-- ==== Sys2Proof/Tests/Slice0.lean ====
section
/-! SUPPORT. Tests: ill-formed terms refused, codes written out from spec/30, vectors of spec/95 on single steps, and for every statement with
hypotheses a witness that meets them, clause by clause. -/

namespace Sys2Proof.Tests

open Sys2Proof.Machine

/-! ### Helpers -/

/-- Two workers and 16-bit sizes, the spec's defaults otherwise. -/
def cfg16 : Config := { Config.standard with sizeW := 16, workers := 2 }

/-- The machine after reset with 16-bit sizes. -/
def s16 : State := State.resetWith cfg16

/-- A call's arguments, with both buffers at fixed places. -/
def withShape (s : State) (m n k aLen bLen : Nat) : State := { s with arg := ⟨0x1000, aLen, 0x2000, bLen, m, n, k⟩ }

/-- The next state of an outcome, if it has one. -/
def after : Host.Outcome State Fault Refusal → Option State
  | .next t => some t
  | _ => none

/-- An outcome with a next state is one. -/
theorem exists_of_after {o : Host.Outcome State Fault Refusal} (h : (after o).isSome = true) : ∃ t, o = .next t := by
  cases o with
  | next t => exact ⟨t, rfl⟩
  | fault r => cases h
  | refused r => cases h

/-- Something of the next state. -/
def see {α : Type} (f : State → α) (o : Host.Outcome State Fault Refusal) : Option α := (after o).map f

/-- The operand registers of program P1 of spec/95. -/
def regsP1 : OperandRegs := ⟨some 0x1000, some 8, some 0x2000, some 8, some 2, some 2, some 2⟩

/-- 1.0 as an fp32 pattern. -/
def one : Single := 0x3F800000

/-- The multiply phase of a call with m = 2, n = 1, k = 9 and every element 1.0: row 0 is done, worker 0 is at index 8 of row 1. -/
def joinS : State :=
  { withShape s16 2 1 9 36 18 with
    seq := .join
    outReq := 4
    out := some ⟨0x3000, 4⟩
    live := [⟨0x3000, 4⟩]
    da := List.replicate 18 (some one)
    db := List.replicate 9 (some one)
    acc := [some 0x41100000, some 0]
    rowsDone := [0]
    wk := [.row 1 0 8 (some 0x41000000), .idle] }

/-- The same call with every row done. -/
def encodeS : State :=
  { joinS with seq := .encode, acc := [some 0x41100000, some 0x41100000], rowsDone := [0, 1], wk := [.idle, .idle] }

/-- The same call with its result written. -/
def respondS : State :=
  { encodeS with seq := .respondOk, mem := [(0x3000, 0x80), (0x3001, 0x48), (0x3002, 0x80), (0x3003, 0x48)] }

/-- The same call at DONE. -/
def doneS : State :=
  { respondS with seq := .done, cBase := 0x3000, cLen := 4, da := [], db := [], acc := [] }

/-- A worker of the shape 1×1 by `k`, alone, with every store cell 1.0. -/
def workerS (k : Nat) (x : Worker) : State :=
  { withShape s16 1 1 k (2 * k) (2 * k) with
    seq := .join
    da := List.replicate k (some one)
    db := List.replicate k (some one)
    acc := [some 0]
    wk := [x, .idle] }

/-! ### Ill-formed terms -/

theorem test_wf_rejects_sizeW_zero : ¬ Config.wf { Config.standard with sizeW := 0 } := by decide
theorem test_wf_rejects_no_worker : ¬ Config.wf { Config.standard with workers := 0 } := by decide
theorem test_wf_rejects_wide_write : (HostAction.wr .m 65536).wf cfg16 = false := by decide
theorem test_wf_rejects_poke_outside : (HostAction.poke 65536 0).wf cfg16 = false := by decide
theorem test_wf_rejects_peek_outside : (HostAction.peek 65536).wf cfg16 = false := by decide
theorem test_wf_rejects_free_outside : (HostAction.free ⟨65535, 2⟩).wf cfg16 = false := by decide
theorem test_wf_accepts_edges : (HostAction.wr .m 65535).wf cfg16 = true ∧ (HostAction.free ⟨65535, 1⟩).wf cfg16 = true := by decide
theorem test_memory_wf_rejects_disorder : Memory.wf [(2, 0), (1, 0)] = false ∧ Memory.wf [(1, 0), (1, 0)] = false := by decide

/-! ### Codes written out bit by bit (spec/30 R86 to R91; spec/95 EN-3 to EN-6, EN-11, EN-12) -/

theorem test_decode_multiply : decode (.cmd32 0b00000000000000000000000000000001) = .ok .multiply := by rfl
theorem test_decode_ack : decode (.cmd32 0b00000000000000000000000000000010) = .ok .ack := by rfl
theorem test_decode_validateA : decode (.uop8 0b00010000) = .ok .validateA := by rfl
theorem test_decode_validateB : decode (.uop8 0b00010001) = .ok .validateB := by rfl
theorem test_decode_sizeOut : decode (.uop8 0b00010010) = .ok .sizeOut := by rfl
theorem test_decode_alloc : decode (.uop8 0b00010011) = .ok .alloc := by rfl
theorem test_decode_decodeA : decode (.uop8 0b00010100) = .ok .decodeA := by rfl
theorem test_decode_decodeB : decode (.uop8 0b00010101) = .ok .decodeB := by rfl
theorem test_decode_accClear : decode (.uop8 0b00010110) = .ok .accClear := by rfl
theorem test_decode_dispatch : decode (.uop8 0b00010111) = .ok .dispatch := by rfl
theorem test_decode_join : decode (.uop8 0b00011000) = .ok .join := by rfl
theorem test_decode_encode : decode (.uop8 0b00011001) = .ok .encode := by rfl
theorem test_decode_respondOk : decode (.uop8 0b00011010) = .ok .respondOk := by rfl
theorem test_decode_respondFail : decode (.uop8 0b00011011) = .ok .respondFail := by rfl
theorem test_decode_rowClaim : decode (.uop8 0b00100000) = .ok .rowClaim := by rfl
theorem test_decode_elemInit : decode (.uop8 0b00100001) = .ok .elemInit := by rfl
theorem test_decode_group8 : decode (.uop8 0b00100010) = .ok .group8 := by rfl
theorem test_decode_mac1 : decode (.uop8 0b00100011) = .ok .mac1 := by rfl
theorem test_decode_elemStore : decode (.uop8 0b00100100) = .ok .elemStore := by rfl
theorem test_decode_rowDone : decode (.uop8 0b00100101) = .ok .rowDone := by rfl

/-- EN-3 to EN-6. -/
theorem test_decode_reserved_words :
    decode (.cmd32 0x00000000) = .error (.reservedOp 0) ∧ decode (.cmd32 0x00000003) = .error (.reservedOp 3) ∧
    decode (.cmd32 0x00000101) = .error (.reservedField 1) ∧ decode (.cmd32 0x80000002) = .error (.reservedField 0x800000) :=
  ⟨rfl, rfl, rfl, rfl⟩

/-- spec/30 R91: codes next to the assigned ones are unassigned. -/
theorem test_decode_unassigned :
    decode (.uop8 0x1C) = .error (.unassigned 0x1C) ∧ decode (.uop8 0x26) = .error (.unassigned 0x26) ∧
    decode (.uop8 0x01) = .error (.unassigned 0x01) ∧ decode (.uop8 0x30) = .error (.unassigned 0x30) :=
  ⟨rfl, rfl, rfl, rfl⟩

theorem test_decodeTableWord :
    decodeTableWord 32 2 = some .ack ∧ decodeTableWord 8 0x22 = some .group8 ∧ decodeTableWord 8 0x122 = none ∧
    decodeTableWord 16 1 = none := by decide

/-! ### STATUS (spec/95 EN-7 to EN-10) -/

theorem test_status_words :
    s16.status = 0x00000000 ∧ joinS.status = 0x00000001 ∧ doneS.status = 0x00000002 ∧
    { doneS with code := 1 }.status = 0x00000102 ∧ { doneS with code := 4 }.status = 0x00000402 := by decide

/-! ### Conversions (spec/95 DE-1 to DE-19, EC-1 to EC-32) -/

theorem test_dec16_vectors :
    ([(0x0000, 0x00000000), (0x8000, 0x80000000), (0x0001, 0x33800000), (0x8001, 0xB3800000), (0x03FF, 0x387FC000),
      (0x0400, 0x38800000), (0x3C00, 0x3F800000), (0x3C01, 0x3F802000), (0x3555, 0x3EAAA000), (0xC000, 0xC0000000)] ++
     [(0x7BFF, 0x477FE000), (0xFBFF, 0xC77FE000), (0x7C00, 0x7F800000), (0xFC00, 0xFF800000), (0x7E00, 0x7FC00000),
      (0xFE00, 0xFFC00000), (0x7C01, 0x7FC02000), (0x7D00, 0x7FE00000), (0x7FFF, 0x7FFFE000)] : List (Half × Single)).all
      (fun v => decide (dec16 .quieting v.1 = v.2)) = true := by decide +kernel

theorem test_enc16_vectors :
    ([(0x00000000, 0x0000), (0x80000000, 0x8000), (0x00000001, 0x0000), (0x80000001, 0x8000), (0x3F800000, 0x3C00),
      (0x3F801000, 0x3C00), (0x3F801001, 0x3C01), (0x3F803000, 0x3C02), (0x3F7FF000, 0x3C00), (0x38800000, 0x0400),
      (0x387FE000, 0x0400)] ++
     [(0x387FC000, 0x03FF), (0x33800000, 0x0001), (0x33000000, 0x0000), (0x33000001, 0x0001), (0x33C00000, 0x0002),
      (0x322BCC77, 0x0000), (0x3DCCCCCD, 0x2E66), (0x3EAAAAAB, 0x3555), (0x477FE000, 0x7BFF), (0x477FEFFF, 0x7BFF)] ++
     [(0x477FF000, 0x7C00), (0xC77FF000, 0xFC00), (0x47800000, 0x7C00), (0x47C35000, 0x7C00), (0x7F7FFFFF, 0x7C00),
      (0x7F800000, 0x7C00), (0xFF800000, 0xFC00), (0x7FC00000, 0x7E00), (0x7F800001, 0x7E00), (0xFFFFFFFF, 0xFFFF),
      (0x7FA00000, 0x7F00)] : List (Single × Half)).all
      (fun v => decide (enc16 .quieting v.1 = v.2)) = true := by decide +kernel

/-! ### Arithmetic (spec/42 R157 to R159; spec/95 GE-12, GE-16, GE-17) -/

/-- 2^24 + 1 is a tie and goes to the even 2^24; 2^-24 * 2^-24 is 2^-48; 2^-24 * 1024 is 2^-14; the largest finite value doubled overflows. -/
theorem test_arithmetic :
    fadd 0 0x4B800000 0x3F800000 = 0x4B800000 ∧ fmul 0 0x33800000 0x33800000 = 0x27800000 ∧
    fmul 0 0x33800000 0x44800000 = 0x38800000 ∧ fadd 0 0x7F7FFFFF 0x7F7FFFFF = 0x7F800000 := by decide +kernel

/-- 1 + -1 is +0; -0 + -0 is -0; -0 + +0 is +0; the smallest subnormal survives; -0 * 1 is -0. -/
theorem test_signed_zero :
    fadd 0 0x3F800000 0xBF800000 = 0 ∧ fadd 0 0x80000000 0x80000000 = 0x80000000 ∧ fadd 0 0x80000000 0 = 0 ∧
    fadd 0 1 0 = 1 ∧ fmul 0 0x80000000 0x3F800000 = 0x80000000 := by decide +kernel

/-- Infinity less infinity, and infinity times zero, give the NaN supplied. -/
theorem test_invalid :
    fadd 0x7FC00000 0x7F800000 0xFF800000 = 0x7FC00000 ∧ fmul 0x7FC00000 0x7F800000 0x80000000 = 0x7FC00000 ∧
    fadd 0x7FC00000 0xFF800000 0x3F800000 = 0xFF800000 ∧ fmul 0x7FC00000 0xFF800000 0xBF800000 = 0x7F800000 := by decide +kernel

/-- The stores of GE-12. -/
def ge12 (o : SumOrder) : State :=
  { withShape { s16 with cfg := { cfg16 with sumOrder := o } } 1 1 16 32 32 with
    da := some 0x45800000 :: List.replicate 7 (some 0) ++ List.replicate 7 (some one) ++ [some 0x45800000]
    db := some 0x45800000 :: List.replicate 7 (some 0) ++ List.replicate 7 (some one) ++ [some 0xC5800000] }

/-- GE-12: 7.0 under GROUPED and 0.0 under LINEAR. -/
theorem test_ge12 : (ge12 .grouped).dot 0 0 = 0x40E00000 ∧ (ge12 .linear).dot 0 0 = 0 := by decide +kernel

/-! ### Commands (spec/95 FR-1 to FR-4, spec/40 R110, R117) -/

/-- P1: MULTIPLY makes the call BUSY at VALIDATE_A. -/
theorem test_multiply_starts :
    see (fun t => (t.seq, t.arg.aLen, t.status)) (exec .multiply { State.reset with regs := regsP1 }) = some (.validateA, 8, 1) := by decide
/-- FR-1 to FR-3: no operand register written, a second MULTIPLY, a descriptor out of range; and R232, a refusal recorded before. -/
theorem test_multiply_turned_away :
    see State.faults (exec .multiply State.reset) = some [.unsetRead] ∧
    see (fun t => (t.seq, t.refusals)) (exec .multiply { joinS with regs := regsP1 }) = some (.join, [.cmdWhileBusy]) ∧
    see (fun t => (t.seq, t.refusals)) (exec .multiply { State.reset with regs := { regsP1 with aBase := some (2 ^ 64 - 4) } }) =
      some (.idle, [.range]) ∧
    see (fun t => (t.seq, t.refusals)) (exec .multiply { State.reset with regs := regsP1, refusals := [.ackNotDone] }) =
      some (.idle, [.ackNotDone]) := by decide
/-- FR-4: ACK in IDLE. -/
theorem test_ack_idle : see State.refusals (exec .ack State.reset) = some [.ackNotDone] := by decide
/-- P1: ACK at DONE makes STATUS 0. -/
theorem test_ack_done : see (fun t => (t.status, t.seq, t.out)) (exec .ack doneS) = some (0, .idle, none) := by decide

/-! ### The validator (spec/95 SV-1 to SV-8, FR-6) -/

/-- SV-1 and SV-3. -/
theorem test_validateA :
    see State.seq (exec .validateA (withShape s16 2 2 2 8 8)) = some .validateB ∧
    see (fun t => (t.seq, t.failCode)) (exec .validateA (withShape s16 2 2 2 9 8)) = some (.respondFail, 1) := by decide
/-- SV-7 and SV-8: an expected length of 65536 bytes in 16 bits; FR-6 under MAXIMAL. -/
theorem test_validateA_overflow :
    see State.failCode (exec .validateA (withShape s16 1 0 32768 65535 0)) = some 1 ∧
    see State.failCode (exec .validateA (withShape s16 1 0 32768 0 0)) = some 1 ∧
    see State.faults (exec .validateA (withShape { s16 with cfg := { cfg16 with satReading := .maximal } } 1 0 32768 65535 0)) =
      some [.satMatch] := by decide
/-- SV-1 and SV-6; the order of the checks. -/
theorem test_validateB :
    see State.seq (exec .validateB (withShape s16 2 2 2 8 8)) = some .sizeOut ∧
    see State.failCode (exec .validateB (withShape s16 2 2 2 8 10)) = some 1 ∧
    see State.seq (exec .validateB (withShape { s16 with cfg := { cfg16 with checkOrder := .sizeFirst } } 2 2 2 8 8)) = some .alloc := by
  decide

/-! ### SIZE_OUT, ALLOC (spec/95 SZ-1 to SZ-6, FR-5) -/

/-- SZ-1, SZ-4 and SZ-5. -/
theorem test_sizeOut :
    see State.outReq (exec .sizeOut (withShape s16 127 258 0 0 0)) = some 65532 ∧
    see State.outReq (exec .sizeOut (withShape s16 0 65535 0 0 0)) = some 0 ∧
    see State.outReq (exec .sizeOut (withShape s16 1 32767 0 0 0)) = some 65534 := by decide
/-- SZ-2, SZ-3 and SZ-6. -/
theorem test_sizeOut_overflow :
    see State.failCode (exec .sizeOut (withShape s16 256 256 0 0 0)) = some 2 ∧
    see State.failCode (exec .sizeOut (withShape s16 128 256 0 0 0)) = some 2 ∧
    see State.failCode (exec .sizeOut (withShape s16 1 32768 0 0 0)) = some 2 := by decide
/-- spec/40 R114: a result of no bytes; the stores taken, every cell unset. -/
theorem test_alloc_empty :
    see (fun t => (t.da, t.db, t.acc, t.seq)) (exec .alloc (withShape s16 0 1 2 0 4)) = some ([], [none, none], [], .decodeA) := by decide
/-- FR-5, and a request over MAX_ALLOC_BYTES. -/
theorem test_alloc_limits :
    see State.faults (exec .alloc (withShape { s16 with cfg := { cfg16 with daCap := some 3 } } 2 2 2 8 8)) = some [.capacity] ∧
    see State.failCode (exec .alloc { withShape { s16 with cfg := { cfg16 with maxAllocBytes := some 7 } } 2 2 2 8 8 with outReq := 8 }) =
      some 3 := by decide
------------------------------------
**WORK ORDER:** Lines that contain "Tests" are the result; find them in the entries above and copy each one.

**YOUR SOLUTION:**
-- ==== Sys2Proof/Tests/Slice0.lean ====
/-! SUPPORT. Tests: ill-formed terms refused, codes written out from spec/30, vectors of spec/95 on single steps, and for every statement with
namespace Sys2Proof.Tests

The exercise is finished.